> [Work task]
Could you reproduce, from the records below, everything from the line with "def Dev.fabDown (s" down to the line with "def headPacket (f", keeping both of those lines and changing nothing?

----

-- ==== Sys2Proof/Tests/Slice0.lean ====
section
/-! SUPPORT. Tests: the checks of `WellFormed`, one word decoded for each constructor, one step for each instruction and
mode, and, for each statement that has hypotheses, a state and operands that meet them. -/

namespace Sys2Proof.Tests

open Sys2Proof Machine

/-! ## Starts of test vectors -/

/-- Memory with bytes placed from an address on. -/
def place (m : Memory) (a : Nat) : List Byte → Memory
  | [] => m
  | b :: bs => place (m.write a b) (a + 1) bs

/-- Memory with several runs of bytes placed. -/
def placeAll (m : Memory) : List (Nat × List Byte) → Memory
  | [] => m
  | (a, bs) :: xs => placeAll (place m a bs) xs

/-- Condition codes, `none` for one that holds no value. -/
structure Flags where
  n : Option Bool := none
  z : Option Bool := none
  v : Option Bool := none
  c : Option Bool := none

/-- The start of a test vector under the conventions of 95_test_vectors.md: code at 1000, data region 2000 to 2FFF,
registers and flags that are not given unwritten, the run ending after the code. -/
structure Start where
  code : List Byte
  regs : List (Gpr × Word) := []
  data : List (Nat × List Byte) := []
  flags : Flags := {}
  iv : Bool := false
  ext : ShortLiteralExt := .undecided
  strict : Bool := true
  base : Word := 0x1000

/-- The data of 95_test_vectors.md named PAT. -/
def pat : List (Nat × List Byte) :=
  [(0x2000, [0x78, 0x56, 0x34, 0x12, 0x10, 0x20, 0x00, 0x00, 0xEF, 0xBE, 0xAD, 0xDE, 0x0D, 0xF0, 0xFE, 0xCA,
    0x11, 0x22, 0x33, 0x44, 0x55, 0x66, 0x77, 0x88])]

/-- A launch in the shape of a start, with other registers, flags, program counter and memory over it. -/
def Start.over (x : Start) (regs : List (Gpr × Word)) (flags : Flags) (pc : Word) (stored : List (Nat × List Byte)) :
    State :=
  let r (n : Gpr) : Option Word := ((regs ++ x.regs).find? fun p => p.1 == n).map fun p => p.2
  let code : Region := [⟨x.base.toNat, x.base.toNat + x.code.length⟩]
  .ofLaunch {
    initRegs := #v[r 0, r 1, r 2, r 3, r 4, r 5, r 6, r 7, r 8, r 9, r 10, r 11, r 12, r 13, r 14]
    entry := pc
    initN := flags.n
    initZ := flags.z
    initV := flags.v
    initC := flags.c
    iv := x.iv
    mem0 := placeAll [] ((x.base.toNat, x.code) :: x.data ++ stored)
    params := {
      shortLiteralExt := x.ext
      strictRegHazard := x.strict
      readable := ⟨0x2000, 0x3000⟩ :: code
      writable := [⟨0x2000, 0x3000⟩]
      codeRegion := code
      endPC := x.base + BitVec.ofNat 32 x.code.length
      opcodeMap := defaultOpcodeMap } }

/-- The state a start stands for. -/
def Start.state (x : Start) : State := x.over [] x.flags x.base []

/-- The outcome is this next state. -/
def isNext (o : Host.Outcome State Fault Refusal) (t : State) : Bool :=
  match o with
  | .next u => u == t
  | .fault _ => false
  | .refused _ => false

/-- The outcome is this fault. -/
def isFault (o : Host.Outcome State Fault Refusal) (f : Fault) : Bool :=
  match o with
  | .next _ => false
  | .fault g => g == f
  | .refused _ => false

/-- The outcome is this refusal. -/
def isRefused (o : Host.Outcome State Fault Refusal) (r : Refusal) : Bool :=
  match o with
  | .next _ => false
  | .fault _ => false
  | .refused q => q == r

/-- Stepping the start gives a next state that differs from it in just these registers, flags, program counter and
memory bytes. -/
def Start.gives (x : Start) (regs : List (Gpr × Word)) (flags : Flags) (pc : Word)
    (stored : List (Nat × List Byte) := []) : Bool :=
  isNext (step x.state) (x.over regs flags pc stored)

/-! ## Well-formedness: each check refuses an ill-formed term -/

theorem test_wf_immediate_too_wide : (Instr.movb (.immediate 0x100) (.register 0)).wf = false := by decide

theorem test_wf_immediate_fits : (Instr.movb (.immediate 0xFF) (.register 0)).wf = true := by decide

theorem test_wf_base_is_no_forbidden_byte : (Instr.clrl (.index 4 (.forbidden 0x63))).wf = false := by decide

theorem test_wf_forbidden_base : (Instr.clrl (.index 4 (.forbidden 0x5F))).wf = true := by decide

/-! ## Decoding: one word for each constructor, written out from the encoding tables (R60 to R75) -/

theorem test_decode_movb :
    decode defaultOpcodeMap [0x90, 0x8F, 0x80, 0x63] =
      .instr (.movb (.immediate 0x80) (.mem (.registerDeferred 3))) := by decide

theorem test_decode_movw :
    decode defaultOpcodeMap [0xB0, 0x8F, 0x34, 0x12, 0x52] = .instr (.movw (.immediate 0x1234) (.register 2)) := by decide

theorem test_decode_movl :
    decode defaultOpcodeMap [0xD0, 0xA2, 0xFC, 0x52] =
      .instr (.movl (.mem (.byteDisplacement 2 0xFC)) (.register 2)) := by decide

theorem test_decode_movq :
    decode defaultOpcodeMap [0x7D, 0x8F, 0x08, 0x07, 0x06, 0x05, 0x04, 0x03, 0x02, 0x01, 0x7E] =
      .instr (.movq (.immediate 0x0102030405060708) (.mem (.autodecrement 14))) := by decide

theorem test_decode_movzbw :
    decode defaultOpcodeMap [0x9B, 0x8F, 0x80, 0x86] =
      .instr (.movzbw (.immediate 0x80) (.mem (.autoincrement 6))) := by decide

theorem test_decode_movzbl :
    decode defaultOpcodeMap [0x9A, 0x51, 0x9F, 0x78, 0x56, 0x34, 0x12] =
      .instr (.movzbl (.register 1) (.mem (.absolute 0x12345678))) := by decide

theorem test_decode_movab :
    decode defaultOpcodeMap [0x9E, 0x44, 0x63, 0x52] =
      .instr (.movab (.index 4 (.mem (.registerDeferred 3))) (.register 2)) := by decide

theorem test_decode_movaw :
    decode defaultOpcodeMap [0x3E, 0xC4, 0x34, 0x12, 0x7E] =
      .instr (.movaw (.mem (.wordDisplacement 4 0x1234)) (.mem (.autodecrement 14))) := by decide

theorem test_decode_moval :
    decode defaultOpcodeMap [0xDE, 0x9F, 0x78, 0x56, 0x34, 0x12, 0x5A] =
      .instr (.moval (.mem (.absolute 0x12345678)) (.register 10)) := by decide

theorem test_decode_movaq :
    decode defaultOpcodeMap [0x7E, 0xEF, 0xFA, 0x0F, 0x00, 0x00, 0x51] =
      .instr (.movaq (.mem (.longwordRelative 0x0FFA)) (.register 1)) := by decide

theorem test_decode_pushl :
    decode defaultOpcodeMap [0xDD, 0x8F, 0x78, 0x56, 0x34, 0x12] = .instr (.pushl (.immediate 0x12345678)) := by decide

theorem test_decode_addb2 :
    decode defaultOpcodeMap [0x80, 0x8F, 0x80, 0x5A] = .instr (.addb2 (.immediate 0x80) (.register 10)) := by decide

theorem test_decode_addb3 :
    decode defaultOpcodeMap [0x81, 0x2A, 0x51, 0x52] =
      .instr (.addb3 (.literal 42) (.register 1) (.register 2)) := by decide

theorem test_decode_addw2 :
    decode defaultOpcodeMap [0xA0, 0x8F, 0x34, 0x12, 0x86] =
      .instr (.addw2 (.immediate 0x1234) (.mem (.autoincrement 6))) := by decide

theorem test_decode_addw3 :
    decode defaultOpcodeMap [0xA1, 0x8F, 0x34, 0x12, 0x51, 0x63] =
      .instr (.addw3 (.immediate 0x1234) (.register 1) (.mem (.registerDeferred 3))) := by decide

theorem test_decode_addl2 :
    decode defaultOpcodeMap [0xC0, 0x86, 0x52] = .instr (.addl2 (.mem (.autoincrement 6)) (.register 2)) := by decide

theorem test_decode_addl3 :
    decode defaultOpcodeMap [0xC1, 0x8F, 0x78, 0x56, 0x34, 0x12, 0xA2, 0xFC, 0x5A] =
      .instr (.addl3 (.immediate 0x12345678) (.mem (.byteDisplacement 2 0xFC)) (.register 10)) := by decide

----

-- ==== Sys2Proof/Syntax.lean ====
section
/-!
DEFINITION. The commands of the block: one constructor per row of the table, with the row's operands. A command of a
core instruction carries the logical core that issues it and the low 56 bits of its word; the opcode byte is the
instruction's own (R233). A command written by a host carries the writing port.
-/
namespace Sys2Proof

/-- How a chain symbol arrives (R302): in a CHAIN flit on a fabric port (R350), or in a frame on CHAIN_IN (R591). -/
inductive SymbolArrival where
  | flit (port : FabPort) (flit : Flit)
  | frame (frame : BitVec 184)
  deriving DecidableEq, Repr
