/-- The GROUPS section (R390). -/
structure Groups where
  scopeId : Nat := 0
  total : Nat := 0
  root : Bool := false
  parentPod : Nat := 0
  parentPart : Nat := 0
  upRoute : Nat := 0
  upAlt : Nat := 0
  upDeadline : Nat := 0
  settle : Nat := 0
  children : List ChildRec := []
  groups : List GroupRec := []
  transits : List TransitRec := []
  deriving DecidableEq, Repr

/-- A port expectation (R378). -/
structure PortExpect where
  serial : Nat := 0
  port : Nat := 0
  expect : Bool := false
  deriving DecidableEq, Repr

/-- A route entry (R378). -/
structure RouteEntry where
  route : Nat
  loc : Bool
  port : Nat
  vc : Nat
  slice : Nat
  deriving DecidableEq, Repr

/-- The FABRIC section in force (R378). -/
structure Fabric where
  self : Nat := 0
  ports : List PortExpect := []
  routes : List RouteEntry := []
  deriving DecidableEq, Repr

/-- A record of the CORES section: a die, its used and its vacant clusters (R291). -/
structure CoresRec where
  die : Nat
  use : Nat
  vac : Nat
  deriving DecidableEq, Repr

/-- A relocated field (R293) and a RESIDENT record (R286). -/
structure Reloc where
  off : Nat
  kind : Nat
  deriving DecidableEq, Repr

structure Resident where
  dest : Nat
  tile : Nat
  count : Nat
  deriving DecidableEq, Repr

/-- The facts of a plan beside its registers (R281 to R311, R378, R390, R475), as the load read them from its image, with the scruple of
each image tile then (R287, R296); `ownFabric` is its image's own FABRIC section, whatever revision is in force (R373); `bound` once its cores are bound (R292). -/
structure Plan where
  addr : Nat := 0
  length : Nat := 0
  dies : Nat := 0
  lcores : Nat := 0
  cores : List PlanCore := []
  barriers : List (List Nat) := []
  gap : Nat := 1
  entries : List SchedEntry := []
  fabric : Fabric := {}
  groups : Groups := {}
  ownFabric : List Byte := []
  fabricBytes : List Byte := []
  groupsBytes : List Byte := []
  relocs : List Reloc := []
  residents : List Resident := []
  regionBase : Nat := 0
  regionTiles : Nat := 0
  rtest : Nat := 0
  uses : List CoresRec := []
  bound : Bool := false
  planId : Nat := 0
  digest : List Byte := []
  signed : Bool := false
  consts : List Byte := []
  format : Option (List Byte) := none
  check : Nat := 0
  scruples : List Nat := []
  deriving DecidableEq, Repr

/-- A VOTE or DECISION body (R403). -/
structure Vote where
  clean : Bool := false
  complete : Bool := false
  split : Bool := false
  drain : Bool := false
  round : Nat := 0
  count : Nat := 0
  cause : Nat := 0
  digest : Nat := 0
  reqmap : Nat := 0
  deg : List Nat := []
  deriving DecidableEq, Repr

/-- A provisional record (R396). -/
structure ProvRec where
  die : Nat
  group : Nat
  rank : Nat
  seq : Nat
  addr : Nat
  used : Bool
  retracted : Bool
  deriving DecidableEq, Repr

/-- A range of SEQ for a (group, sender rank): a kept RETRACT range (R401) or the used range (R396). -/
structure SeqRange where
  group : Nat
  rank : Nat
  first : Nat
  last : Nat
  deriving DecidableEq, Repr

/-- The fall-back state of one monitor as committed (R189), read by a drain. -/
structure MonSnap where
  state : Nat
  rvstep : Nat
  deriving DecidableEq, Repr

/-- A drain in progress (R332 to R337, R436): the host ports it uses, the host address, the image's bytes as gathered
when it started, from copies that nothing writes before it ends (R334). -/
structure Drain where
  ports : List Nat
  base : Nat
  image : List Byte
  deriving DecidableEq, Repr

----

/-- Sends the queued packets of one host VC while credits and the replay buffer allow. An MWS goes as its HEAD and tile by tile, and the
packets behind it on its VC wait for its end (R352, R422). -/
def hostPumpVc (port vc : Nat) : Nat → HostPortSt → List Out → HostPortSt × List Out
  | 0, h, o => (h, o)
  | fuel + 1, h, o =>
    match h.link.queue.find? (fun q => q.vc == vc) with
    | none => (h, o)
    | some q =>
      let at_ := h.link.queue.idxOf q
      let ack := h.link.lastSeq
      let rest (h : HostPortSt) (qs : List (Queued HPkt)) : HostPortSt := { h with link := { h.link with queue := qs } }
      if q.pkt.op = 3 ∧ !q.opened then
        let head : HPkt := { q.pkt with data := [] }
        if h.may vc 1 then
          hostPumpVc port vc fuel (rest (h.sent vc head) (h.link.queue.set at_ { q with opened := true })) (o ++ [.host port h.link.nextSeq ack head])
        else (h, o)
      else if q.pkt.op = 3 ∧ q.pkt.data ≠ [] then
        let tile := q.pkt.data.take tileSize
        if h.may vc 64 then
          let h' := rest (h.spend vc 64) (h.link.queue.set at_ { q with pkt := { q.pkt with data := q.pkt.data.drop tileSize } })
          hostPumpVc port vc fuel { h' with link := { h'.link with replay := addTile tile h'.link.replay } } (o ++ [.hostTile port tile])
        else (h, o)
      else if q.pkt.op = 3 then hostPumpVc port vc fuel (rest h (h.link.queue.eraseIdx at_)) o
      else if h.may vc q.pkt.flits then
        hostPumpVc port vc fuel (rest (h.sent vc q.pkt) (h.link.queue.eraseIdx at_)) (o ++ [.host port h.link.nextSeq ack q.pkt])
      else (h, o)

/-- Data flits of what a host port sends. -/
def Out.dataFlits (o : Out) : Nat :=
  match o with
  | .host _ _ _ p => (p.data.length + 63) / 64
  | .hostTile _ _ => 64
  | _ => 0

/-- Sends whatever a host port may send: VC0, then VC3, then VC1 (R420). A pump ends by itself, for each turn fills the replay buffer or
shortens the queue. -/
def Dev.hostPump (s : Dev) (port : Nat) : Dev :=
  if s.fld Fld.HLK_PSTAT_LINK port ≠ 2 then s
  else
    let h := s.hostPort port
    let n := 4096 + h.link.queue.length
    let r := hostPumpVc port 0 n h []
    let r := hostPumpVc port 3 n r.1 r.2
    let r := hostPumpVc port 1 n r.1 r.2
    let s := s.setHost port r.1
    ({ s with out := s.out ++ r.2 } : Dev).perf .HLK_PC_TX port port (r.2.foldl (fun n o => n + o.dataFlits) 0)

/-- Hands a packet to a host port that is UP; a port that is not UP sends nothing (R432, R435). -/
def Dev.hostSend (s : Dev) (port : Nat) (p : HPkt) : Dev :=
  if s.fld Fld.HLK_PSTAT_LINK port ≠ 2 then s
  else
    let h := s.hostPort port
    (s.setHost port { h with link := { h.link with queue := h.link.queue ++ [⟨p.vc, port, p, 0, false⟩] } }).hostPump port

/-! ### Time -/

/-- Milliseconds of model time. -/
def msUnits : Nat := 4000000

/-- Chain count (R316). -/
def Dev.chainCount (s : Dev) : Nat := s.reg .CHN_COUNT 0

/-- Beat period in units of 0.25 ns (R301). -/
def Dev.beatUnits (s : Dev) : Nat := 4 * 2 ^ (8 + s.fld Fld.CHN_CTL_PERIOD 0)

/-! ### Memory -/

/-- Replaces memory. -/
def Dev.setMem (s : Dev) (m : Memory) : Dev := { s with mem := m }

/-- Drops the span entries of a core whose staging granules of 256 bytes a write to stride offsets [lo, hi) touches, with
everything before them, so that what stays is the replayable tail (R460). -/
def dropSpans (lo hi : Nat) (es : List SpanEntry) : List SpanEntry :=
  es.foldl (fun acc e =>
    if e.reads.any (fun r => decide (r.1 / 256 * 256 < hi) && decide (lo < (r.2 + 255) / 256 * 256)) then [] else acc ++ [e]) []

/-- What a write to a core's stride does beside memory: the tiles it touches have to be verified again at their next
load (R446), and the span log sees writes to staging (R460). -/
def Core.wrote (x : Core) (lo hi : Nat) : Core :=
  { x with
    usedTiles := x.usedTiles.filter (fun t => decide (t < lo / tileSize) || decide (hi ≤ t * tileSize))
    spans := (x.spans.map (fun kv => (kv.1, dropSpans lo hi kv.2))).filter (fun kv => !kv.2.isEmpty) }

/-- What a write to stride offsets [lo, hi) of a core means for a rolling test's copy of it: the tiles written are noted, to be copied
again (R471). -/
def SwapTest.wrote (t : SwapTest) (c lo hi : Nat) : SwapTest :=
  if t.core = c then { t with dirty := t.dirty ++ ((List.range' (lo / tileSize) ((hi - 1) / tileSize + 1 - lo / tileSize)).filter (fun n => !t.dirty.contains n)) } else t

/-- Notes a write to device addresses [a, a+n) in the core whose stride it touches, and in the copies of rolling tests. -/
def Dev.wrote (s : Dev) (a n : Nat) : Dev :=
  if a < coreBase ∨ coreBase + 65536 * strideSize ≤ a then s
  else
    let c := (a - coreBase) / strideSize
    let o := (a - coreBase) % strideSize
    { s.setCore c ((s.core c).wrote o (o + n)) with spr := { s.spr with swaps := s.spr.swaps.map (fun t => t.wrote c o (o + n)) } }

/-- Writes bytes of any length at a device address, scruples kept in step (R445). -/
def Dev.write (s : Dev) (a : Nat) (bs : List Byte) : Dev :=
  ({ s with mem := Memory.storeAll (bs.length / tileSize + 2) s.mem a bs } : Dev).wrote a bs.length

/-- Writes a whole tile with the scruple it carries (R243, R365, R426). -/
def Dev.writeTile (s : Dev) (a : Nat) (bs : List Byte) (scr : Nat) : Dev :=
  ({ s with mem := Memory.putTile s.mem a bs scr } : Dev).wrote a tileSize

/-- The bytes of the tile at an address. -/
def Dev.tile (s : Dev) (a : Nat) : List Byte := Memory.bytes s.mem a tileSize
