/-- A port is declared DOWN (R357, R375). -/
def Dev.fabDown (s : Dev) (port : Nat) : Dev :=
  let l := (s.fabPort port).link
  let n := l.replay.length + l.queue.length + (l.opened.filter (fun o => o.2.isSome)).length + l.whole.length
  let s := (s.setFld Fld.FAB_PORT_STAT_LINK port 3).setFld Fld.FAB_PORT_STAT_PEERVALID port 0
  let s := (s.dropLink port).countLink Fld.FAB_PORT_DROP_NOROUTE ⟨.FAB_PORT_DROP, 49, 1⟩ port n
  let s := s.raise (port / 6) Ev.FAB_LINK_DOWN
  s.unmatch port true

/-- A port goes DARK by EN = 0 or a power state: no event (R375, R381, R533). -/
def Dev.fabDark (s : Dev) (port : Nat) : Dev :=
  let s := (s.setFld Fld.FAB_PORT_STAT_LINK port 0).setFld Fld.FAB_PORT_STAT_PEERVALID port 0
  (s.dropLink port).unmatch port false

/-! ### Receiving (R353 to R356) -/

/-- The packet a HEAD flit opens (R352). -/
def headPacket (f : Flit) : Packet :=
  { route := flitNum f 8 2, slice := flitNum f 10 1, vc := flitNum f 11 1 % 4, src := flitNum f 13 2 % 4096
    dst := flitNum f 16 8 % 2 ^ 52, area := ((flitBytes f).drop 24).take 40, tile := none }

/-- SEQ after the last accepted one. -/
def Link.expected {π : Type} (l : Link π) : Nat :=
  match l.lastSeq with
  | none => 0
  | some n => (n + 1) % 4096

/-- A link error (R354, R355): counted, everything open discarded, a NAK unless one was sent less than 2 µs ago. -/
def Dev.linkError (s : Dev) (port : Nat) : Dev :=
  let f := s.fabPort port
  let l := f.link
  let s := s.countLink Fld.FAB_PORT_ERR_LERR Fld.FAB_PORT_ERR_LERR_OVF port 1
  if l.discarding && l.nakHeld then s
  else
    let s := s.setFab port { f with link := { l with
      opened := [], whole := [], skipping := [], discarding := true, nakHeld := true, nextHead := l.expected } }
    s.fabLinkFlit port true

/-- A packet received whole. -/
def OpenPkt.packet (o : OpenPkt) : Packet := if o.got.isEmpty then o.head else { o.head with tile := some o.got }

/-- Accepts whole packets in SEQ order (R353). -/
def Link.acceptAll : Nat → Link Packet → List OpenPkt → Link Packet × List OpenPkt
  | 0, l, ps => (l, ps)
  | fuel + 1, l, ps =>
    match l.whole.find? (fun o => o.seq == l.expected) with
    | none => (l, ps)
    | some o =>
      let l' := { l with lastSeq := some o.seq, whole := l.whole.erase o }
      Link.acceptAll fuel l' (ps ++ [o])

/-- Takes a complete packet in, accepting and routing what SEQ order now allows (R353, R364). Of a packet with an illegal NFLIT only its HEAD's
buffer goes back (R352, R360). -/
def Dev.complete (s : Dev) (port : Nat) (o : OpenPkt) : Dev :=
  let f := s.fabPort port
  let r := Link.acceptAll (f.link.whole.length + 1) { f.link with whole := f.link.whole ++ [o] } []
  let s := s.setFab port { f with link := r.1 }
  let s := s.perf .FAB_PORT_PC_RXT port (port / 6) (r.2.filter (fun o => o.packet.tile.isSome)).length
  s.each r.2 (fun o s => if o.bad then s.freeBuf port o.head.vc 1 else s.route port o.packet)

----

> [Exercise answer]
def Dev.fabDown (s : Dev) (port : Nat) : Dev :=
  let l := (s.fabPort port).link
  let n := l.replay.length + l.queue.length + (l.opened.filter (fun o => o.2.isSome)).length + l.whole.length
  let s := (s.setFld Fld.FAB_PORT_STAT_LINK port 3).setFld Fld.FAB_PORT_STAT_PEERVALID port 0
  let s := (s.dropLink port).countLink Fld.FAB_PORT_DROP_NOROUTE ⟨.FAB_PORT_DROP, 49, 1⟩ port n
  let s := s.raise (port / 6) Ev.FAB_LINK_DOWN
  s.unmatch port true

/-- A port goes DARK by EN = 0 or a power state: no event (R375, R381, R533). -/
def Dev.fabDark (s : Dev) (port : Nat) : Dev :=
  let s := (s.setFld Fld.FAB_PORT_STAT_LINK port 0).setFld Fld.FAB_PORT_STAT_PEERVALID port 0
  (s.dropLink port).unmatch port false

/-! ### Receiving (R353 to R356) -/

/-- The packet a HEAD flit opens (R352). -/
def headPacket (f : Flit) : Packet :=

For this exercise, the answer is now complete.